Music Reviews



Venue: Vibrato Grill & Jazz, Bel-Air, Calif. (Tuesday, Oct. 21)

The great Wayne Bergeron began the night with an apology for starting a little late. The boys in his band had been tied up downtown on the set of "Dancing With the Stars," and the 405 had been bad.

But the capacity crowd at Vibrato gave no sign of vexation, ensconced as it was in the lap of afterdark luxury atop Beverly Glen Boulevard.

To placate them, the band nevertheless romped through an unlikely Disney-linked tune called "The Revenge of Ivanhoe." Of course, they made it glisten like a little river of mercury, for these were the legendary Fast Guys from the Studios, and afterdark luxury is to them as mother's milk.

All evening long, it was one perfect first take after another. Bergeron, who got big playing lead trumpet with Maynard Ferguson's Big Bop Nouveau band, displayed a blindingly clean upper register to rival that of his old maestro. "High Clouds and a Chance of Wayne" was the title Tom Kubis gave his initial piece, and you could see why.
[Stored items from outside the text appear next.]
/-- `VSUB` of major 0x33 (R185). -/
def execVsubF (vd va vb : VReg) (mk : MReg) (ty : BitVec 2) (s : State) : Out :=
  s.floatLanes ty vd va vb mk fun a b _ => a.add b.negate

/-- `VMUL` of major 0x33 (R185). -/
def execVmulF (vd va vb : VReg) (mk : MReg) (ty : BitVec 2) (s : State) : Out :=
  s.floatLanes ty vd va vb mk fun a b _ => a.mul b

/-- `VFMA` of major 0x33 (R185). -/
def execVfma (vd va vb : VReg) (mk : MReg) (ty : BitVec 2) (s : State) : Out :=
  s.floatLanes ty vd va vb mk fun a b d => a.fma b d

/-- `VMIN` of major 0x33 (R125, R185). -/
def execVminF (vd va vb : VReg) (mk : MReg) (ty : BitVec 2) (s : State) : Out :=
  s.bitLanes ty vd va vb mk fun w x y => if okeyFloat w y < okeyFloat w x then y else x

/-- `VMAX` of major 0x33 (R125, R185). -/
def execVmaxF (vd va vb : VReg) (mk : MReg) (ty : BitVec 2) (s : State) : Out :=
  s.bitLanes ty vd va vb mk fun w x y => if okeyFloat w x < okeyFloat w y then y else x

/-- `VCMPEQ` of major 0x33 (R186). -/
def execVcmpeqF (md : MReg) (va vb : VReg) (mk : MReg) (ty : BitVec 2) (s : State) : Out :=
  s.floatCompare ty md va vb mk fun a b => a.le b && b.le a

/-- `VCMPLT` of major 0x33 (R186). -/
def execVcmpltF (md : MReg) (va vb : VReg) (mk : MReg) (ty : BitVec 2) (s : State) : Out :=
  s.floatCompare ty md va vb mk fun a b => a.le b && !b.le a

/-- `VCMPLE` of major 0x33 (R186). -/
def execVcmpleF (md : MReg) (va vb : VReg) (mk : MReg) (ty : BitVec 2) (s : State) : Out :=
  s.floatCompare ty md va vb mk fun a b => a.le b

/-- `VABS` (R185). -/
def execVabs (vd va : VReg) (mk : MReg) (ty : BitVec 2) (s : State) : Out :=
  s.bitLanes ty vd va va mk fun w x _ => x % 2 ^ (w - 1)

/-- `VNEG` (R185). -/
def execVneg (vd va : VReg) (mk : MReg) (ty : BitVec 2) (s : State) : Out :=
  s.bitLanes ty vd va va mk fun w x _ => (x + 2 ^ (w - 1)) % 2 ^ w

/-! Special functions (R187). -/

/-- A special function of each active F32 lane. -/
def State.special (s : State) (vd va : VReg) (mk : MReg) (f : Nat → Nat × BitVec 8) : Out := s.lanes 4 vd va va mk fun x _ _ => f x

/-- `VEXP2` (R187). -/
def execVexp2 (vd va : VReg) (mk : MReg) (s : State) : Out := s.special vd va mk exp2F32

/-- `VLOG2` (R187). -/
def execVlog2 (vd va : VReg) (mk : MReg) (s : State) : Out := s.special vd va mk log2F32

/-- `VRCP` (R187). -/
def execVrcp (vd va : VReg) (mk : MReg) (s : State) : Out := s.special vd va mk rcpF32

/-- `VRSQ` (R187). -/
def execVrsq (vd va : VReg) (mk : MReg) (s : State) : Out := s.special vd va mk rsqF32

/-- `VTANH` (R187). -/
def execVtanh (vd va : VReg) (mk : MReg) (s : State) : Out := s.special vd va mk tanhF32

/-! Reductions (R188). -/

/-- The active F32 lanes. -/
def activeLanes (l : Line) (mk : Word) : List Nat := ((List.range 16).filter fun i => laneOn mk 4 i).map fun i => lane l 4 i

/-- `VRSUM` of a set of lanes. -/
def sumLanes (xs : List Nat) : Nat × BitVec 8 :=
  let vs := xs.map f32.read
  let pinf := vs.contains (.inf false)
  let ninf := vs.contains (.inf true)
  if vs.contains .nan then (f32.nan, 0)
  else if pinf && ninf then (f32.nan, INV)
  else if pinf then (f32.inf false, 0)
  else if ninf then (f32.inf true, 0)
  else if vs.all fun v => decide (v.mag.2.1 = 0) then
    (if vs ≠ [] && vs.all fun v => v.mag.1 then f32.signBit true else 0, 0)
  else
    let r := vs.foldl (fun a v => addExact (decide (a.1 < 0)) a.1.natAbs a.2 v.mag.1 v.mag.2.1 v.mag.2.2) (0, 0)
    if r.1 = 0 then (0, 0) else f32.round (decide (r.1 < 0)) r.1.natAbs r.2 0 false 0

/-- The member a selection keeps. -/
def pickLane (better : Nat → Nat → Bool) (dflt : Nat) : List Nat → Nat
  | [] => dflt
  | x :: xs => xs.foldl (fun b y => if better (okeyFloat 32 y) (okeyFloat 32 b) then y else b) x

/-- A reduction: the result in lane 0, +0 in the others. -/
def State.reduce (s : State) (vd va : VReg) (mk : MReg) (f : List Nat → Nat × BitVec 8) : Out :=
  let r := f (activeLanes (s.v va) (s.mask mk))
  .next (s.setVF vd (BitVec.ofNat 512 r.1, r.2))

/-- `VRSUM` (R188). -/
def execVrsum (vd va : VReg) (mk : MReg) (s : State) : Out := s.reduce vd va mk sumLanes

/-- `VRMAX` (R125, R188). -/
def execVrmax (vd va : VReg) (mk : MReg) (s : State) : Out :=
  s.reduce vd va mk fun xs => (pickLane (fun x y => decide (y < x)) 0xFFFF_FFFF xs, 0)

/-- `VRMIN` (R125, R188). -/
def execVrmin (vd va : VReg) (mk : MReg) (s : State) : Out :=
  s.reduce vd va mk fun xs => (pickLane (fun x y => decide (x < y)) 0x7FFF_FFFF xs, 0)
Reading just Bergeron's credits as a big band player -- he has recorded with Bob Florence, Jack Sheldon, Pat Williams, Frank Capp, Matt Catingub, Kim Richmond, Med Flory, Ray Anthony and Bill Perkins -- you gotta figure that he is maybe the fastest hand of them all.

But then there's the equally versatile Warren Luening out of New Orleans. So when the two killer trumpet men duetted on a rocking little chart, it became a high point of the memorable evening, as if you had the late, great high-¬register heroes Pete Candoli and Ernie Royal up there. But in fact, there were three more top-deck dealers on board: Gary Grant, Rick Baptist and Larry Hall.

Hailing the trombonists (Charlie Loper and Andy Martin!) and the saxophonists (Sal Lozano and Rusty Higgins!) would turn this review into a telephone book. But the root and foundation of the band was the agile, powerful, quick-witted rhythm section of Trey Henry, bass; Randy Waldman, piano; and Peter Erskine, drums.

The percussion master became a thousand-footed force as he put up his own peak with "I've Got You Under My Skin," honoring Frank Sinatra, with whom Erskine recorded the number.